Content starts
theorem State_failDependants_keeps {s₀ : State} (a0 : State) (a1 : Nat) (h0 : Keeps s₀ a0) :
    Keeps s₀ (State.failDependants a0 a1) := by
  unfold State.failDependants
  repeat' first
    | with_reducible assumption
    | (with_reducible intro x; try beta_reduce)
    | (extract_lets +onlyGivenNames v; refine (fun (hv : Keeps s₀ v) => ?_) ?_; (on_goal 1 => clear_value v); (on_goal 2 => (dsimp -zeta only [v]; try clear v)))
    | (extract_lets +onlyGivenNames v; refine (fun (hv : Keeps s₀ v.1) => ?_) ?_; (on_goal 1 => clear_value v); (on_goal 2 => (dsimp -zeta only [v]; try clear v)))
    | (extract_lets +onlyGivenNames v; first | (have w : Mem := v; clear w) | (have w : DictState := v; clear w) | (have w : Fw := v; clear w) | clear_value v)
    | with_reducible apply State_noteEnds_keeps
    | (with_reducible refine foldl_keeps _ _ ?_ ?_; on_goal 2 => (intro t x ht; try beta_reduce))
    | (with_reducible refine foldl_keeps₂ _ _ _ ?_ ?_; on_goal 2 => (intro t b x ht; try dsimp -zeta only))
    | (simp -zeta only [keeps_mk]; with_reducible refine Keeps.at ?_)
    | with_reducible refine pair_keeps (by with_reducible assumption) ?_
    | split
    | (dsimp -zeta only)

theorem State_settleLedger_keeps {s₀ : State} (a0 : State) (h0 : Keeps s₀ a0) :
    Keeps s₀ (State.settleLedger a0) := by
  unfold State.settleLedger
  repeat' first
    | with_reducible assumption
    | (extract_lets +onlyGivenNames v; first | (have w : Mem := v; clear w) | (have w : DictState := v; clear w) | (have w : Fw := v; clear w) | clear_value v)
    | with_reducible apply State_bump_keeps
    | (simp -zeta only [keeps_mk]; with_reducible refine Keeps.at ?_)
    | split

theorem State_afterFault_keeps {s₀ : State} (a0 : State) (h0 : Keeps s₀ a0) :
    Keeps s₀ (State.afterFault a0) := by
  unfold State.afterFault
  repeat' first
    | with_reducible assumption
    | (with_reducible intro x; try beta_reduce)
    | (extract_lets +onlyGivenNames v; refine (fun (hv : Keeps s₀ v) => ?_) ?_; (on_goal 1 => clear_value v); (on_goal 2 => (dsimp -zeta only [v]; try clear v)))
    | (extract_lets +onlyGivenNames v; refine (fun (hv : Keeps s₀ v.1) => ?_) ?_; (on_goal 1 => clear_value v); (on_goal 2 => (dsimp -zeta only [v]; try clear v)))
    | (extract_lets +onlyGivenNames v; first | (have w : Mem := v; clear w) | (have w : DictState := v; clear w) | (have w : Fw := v; clear w) | clear_value v)
    | with_reducible apply State_idleActions_keeps
    | with_reducible apply State_refuseCoops_keeps
    | (with_reducible refine foldl_keeps _ _ ?_ ?_; on_goal 2 => (intro t x ht; try beta_reduce))
    | (with_reducible refine foldl_keeps₂ _ _ _ ?_ ?_; on_goal 2 => (intro t b x ht; try dsimp -zeta only))
    | (simp -zeta only [keeps_mk]; with_reducible refine Keeps.at ?_)
    | with_reducible refine pair_keeps (by with_reducible assumption) ?_
    | split
    | (dsimp -zeta only)

theorem State_closeEntry_keeps {s₀ : State} (a0 : State) (a1 : Entry) (a2 : Nat) (h0 : Keeps s₀ a0) :
    Keeps s₀ (State.closeEntry a0 a1 a2) := by
  unfold State.closeEntry
  repeat' first
    | with_reducible assumption
    | (with_reducible intro x; try beta_reduce)
    | (extract_lets +onlyGivenNames v; refine (fun (hv : Keeps s₀ v) => ?_) ?_; (on_goal 1 => clear_value v); (on_goal 2 => (dsimp -zeta only [v]; try clear v)))
    | (extract_lets +onlyGivenNames v; refine (fun (hv : Keeps s₀ v.1) => ?_) ?_; (on_goal 1 => clear_value v); (on_goal 2 => (dsimp -zeta only [v]; try clear v)))
    | (extract_lets +onlyGivenNames v; first | (have w : Mem := v; clear w) | (have w : DictState := v; clear w) | (have w : Fw := v; clear w) | clear_value v)
    | with_reducible apply State_failDependants_keeps
    | with_reducible apply State_bump_keeps
    | with_reducible apply State_idleActions_keeps
    | with_reducible apply State_settleLedger_keeps
    | (with_reducible refine foldl_keeps _ _ ?_ ?_; on_goal 2 => (intro t x ht; try beta_reduce))
    | (with_reducible refine foldl_keeps₂ _ _ _ ?_ ?_; on_goal 2 => (intro t b x ht; try dsimp -zeta only))
    | (simp -zeta only [keeps_mk]; with_reducible refine Keeps.at ?_)
    | with_reducible refine pair_keeps (by with_reducible assumption) ?_
    | split
    | (dsimp -zeta only)

theorem State_stall_keeps {s₀ : State} (a0 : State) (h0 : Keeps s₀ a0) :
    Keeps s₀ (State.stall a0) := by
  unfold State.stall
  repeat' first
    | with_reducible assumption
    | (extract_lets +onlyGivenNames v; first | (have w : Mem := v; clear w) | (have w : DictState := v; clear w) | (have w : Fw := v; clear w) | clear_value v)
    | with_reducible apply State_bump_keeps
    | (simp -zeta only [keeps_mk]; with_reducible refine Keeps.at ?_)
    | split

theorem State_putRecord_keeps {s₀ : State} (a0 : State) (a1 : Record) (h0 : Keeps s₀ a0) :
    Keeps s₀ (State.putRecord a0 a1) := by
  unfold State.putRecord
  repeat' first
    | with_reducible assumption
    | (with_reducible intro x; try beta_reduce)
    | (extract_lets +onlyGivenNames v; refine (fun (hv : Keeps s₀ v) => ?_) ?_; (on_goal 1 => clear_value v); (on_goal 2 => (dsimp -zeta only [v]; try clear v)))
    | (extract_lets +onlyGivenNames v; refine (fun (hv : Keeps s₀ v.1) => ?_) ?_; (on_goal 1 => clear_value v); (on_goal 2 => (dsimp -zeta only [v]; try clear v)))
    | (extract_lets +onlyGivenNames v; first | (have w : Mem := v; clear w) | (have w : DictState := v; clear w) | (have w : Fw := v; clear w) | clear_value v)
    | with_reducible apply State_hostWrite_keeps
    | with_reducible apply State_stall_keeps
    | (with_reducible refine foldl_keeps _ _ ?_ ?_; on_goal 2 => (intro t x ht; try beta_reduce))
    | (with_reducible refine foldl_keeps₂ _ _ _ ?_ ?_; on_goal 2 => (intro t b x ht; try dsimp -zeta only))
    | (simp -zeta only [keeps_mk]; with_reducible refine Keeps.at ?_)
    | with_reducible refine pair_keeps (by with_reducible assumption) ?_
    | split
    | (dsimp -zeta only)

theorem State_irqEntry_keeps {s₀ : State} (a0 : State) (h0 : Keeps s₀ a0) :
    Keeps s₀ (State.irqEntry a0) := by
  unfold State.irqEntry
  repeat' first
    | with_reducible assumption
    | (extract_lets +onlyGivenNames v; first | (have w : Mem := v; clear w) | (have w : DictState := v; clear w) | (have w : Fw := v; clear w) | clear_value v)
    | with_reducible apply State_sendIrq_keeps
    | (simp -zeta only [keeps_mk]; with_reducible refine Keeps.at ?_)
    | split

theorem irqHoldoffExpiry_keeps {s₀ : State} (a0 : State) (h0 : Keeps s₀ a0) :
    Keeps s₀ (Machine.irqHoldoffExpiry a0) := by
  unfold Machine.irqHoldoffExpiry
  repeat' first
    | with_reducible assumption
    | (extract_lets +onlyGivenNames v; first | (have w : Mem := v; clear w) | (have w : DictState := v; clear w) | (have w : Fw := v; clear w) | clear_value v)
    | with_reducible apply State_sendIrq_keeps
    | (simp -zeta only [keeps_mk]; with_reducible refine Keeps.at ?_)
    | split

theorem State_settleEntry_keeps {s₀ : State} (a0 : State) (a1 : Entry) (h0 : Keeps s₀ a0) :
    Keeps s₀ (State.settleEntry a0 a1) := by
  unfold State.settleEntry
  repeat' first
    | with_reducible assumption
    | (with_reducible intro x; try beta_reduce)
    | (extract_lets +onlyGivenNames v; refine (fun (hv : Keeps s₀ v) => ?_) ?_; (on_goal 1 => clear_value v); (on_goal 2 => (dsimp -zeta only [v]; try clear v)))
    | (extract_lets +onlyGivenNames v; refine (fun (hv : Keeps s₀ v.1) => ?_) ?_; (on_goal 1 => clear_value v); (on_goal 2 => (dsimp -zeta only [v]; try clear v)))
    | (extract_lets +onlyGivenNames v; first | (have w : Mem := v; clear w) | (have w : DictState := v; clear w) | (have w : Fw := v; clear w) | clear_value v)
    | with_reducible apply State_noteEnds_keeps
    | with_reducible apply State_adjEntry_keeps
    | with_reducible apply State_finish_keeps
    | (with_reducible refine foldl_keeps _ _ ?_ ?_; on_goal 2 => (intro t x ht; try beta_reduce))
    | (with_reducible refine foldl_keeps₂ _ _ _ ?_ ?_; on_goal 2 => (intro t b x ht; try dsimp -zeta only))
    | (simp -zeta only [keeps_mk]; with_reducible refine Keeps.at ?_)
    | with_reducible refine pair_keeps (by with_reducible assumption) ?_
    | split
    | (dsimp -zeta only)

theorem entryComplete_keeps {s₀ : State} (a0 : Nat) (a1 : Bool) (a2 : State) (h2 : Keeps s₀ a2) :
    Keeps s₀ (Machine.entryComplete a0 a1 a2) := by
  unfold Machine.entryComplete
  repeat' first
    | with_reducible assumption
    | (with_reducible intro x; try beta_reduce)
    | (extract_lets +onlyGivenNames v; refine (fun (hv : Keeps s₀ v) => ?_) ?_; (on_goal 1 => clear_value v); (on_goal 2 => (dsimp -zeta only [v]; try clear v)))
    | (extract_lets +onlyGivenNames v; refine (fun (hv : Keeps s₀ v.1) => ?_) ?_; (on_goal 1 => clear_value v); (on_goal 2 => (dsimp -zeta only [v]; try clear v)))
    | (extract_lets +onlyGivenNames v; first | (have w : Mem := v; clear w) | (have w : DictState := v; clear w) | (have w : Fw := v; clear w) | clear_value v)
    | with_reducible apply State_settleEntry_keeps
    | with_reducible apply State_closeEntry_keeps
    | with_reducible apply State_stall_keeps
    | with_reducible apply State_ringError_keeps
    | with_reducible apply State_putRecord_keeps
    | with_reducible apply State_irqEntry_keeps
    | (with_reducible refine foldl_keeps _ _ ?_ ?_; on_goal 2 => (intro t x ht; try beta_reduce))
    | (with_reducible refine foldl_keeps₂ _ _ _ ?_ ?_; on_goal 2 => (intro t b x ht; try dsimp -zeta only))
    | (simp -zeta only [keeps_mk]; with_reducible refine Keeps.at ?_)
    | with_reducible refine pair_keeps (by with_reducible assumption) ?_
    | split
    | (dsimp -zeta only)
Content ends
Copy each line in the listing where "unfold" appears.

  unfold State.failDependants
  unfold State.settleLedger
  unfold State.afterFault
  unfold State.closeEntry
  unfold State.stall
  unfold State.putRecord
  unfold State.irqEntry
  unfold Machine.irqHoldoffExpiry
  unfold State.settleEntry
  unfold Machine.entryComplete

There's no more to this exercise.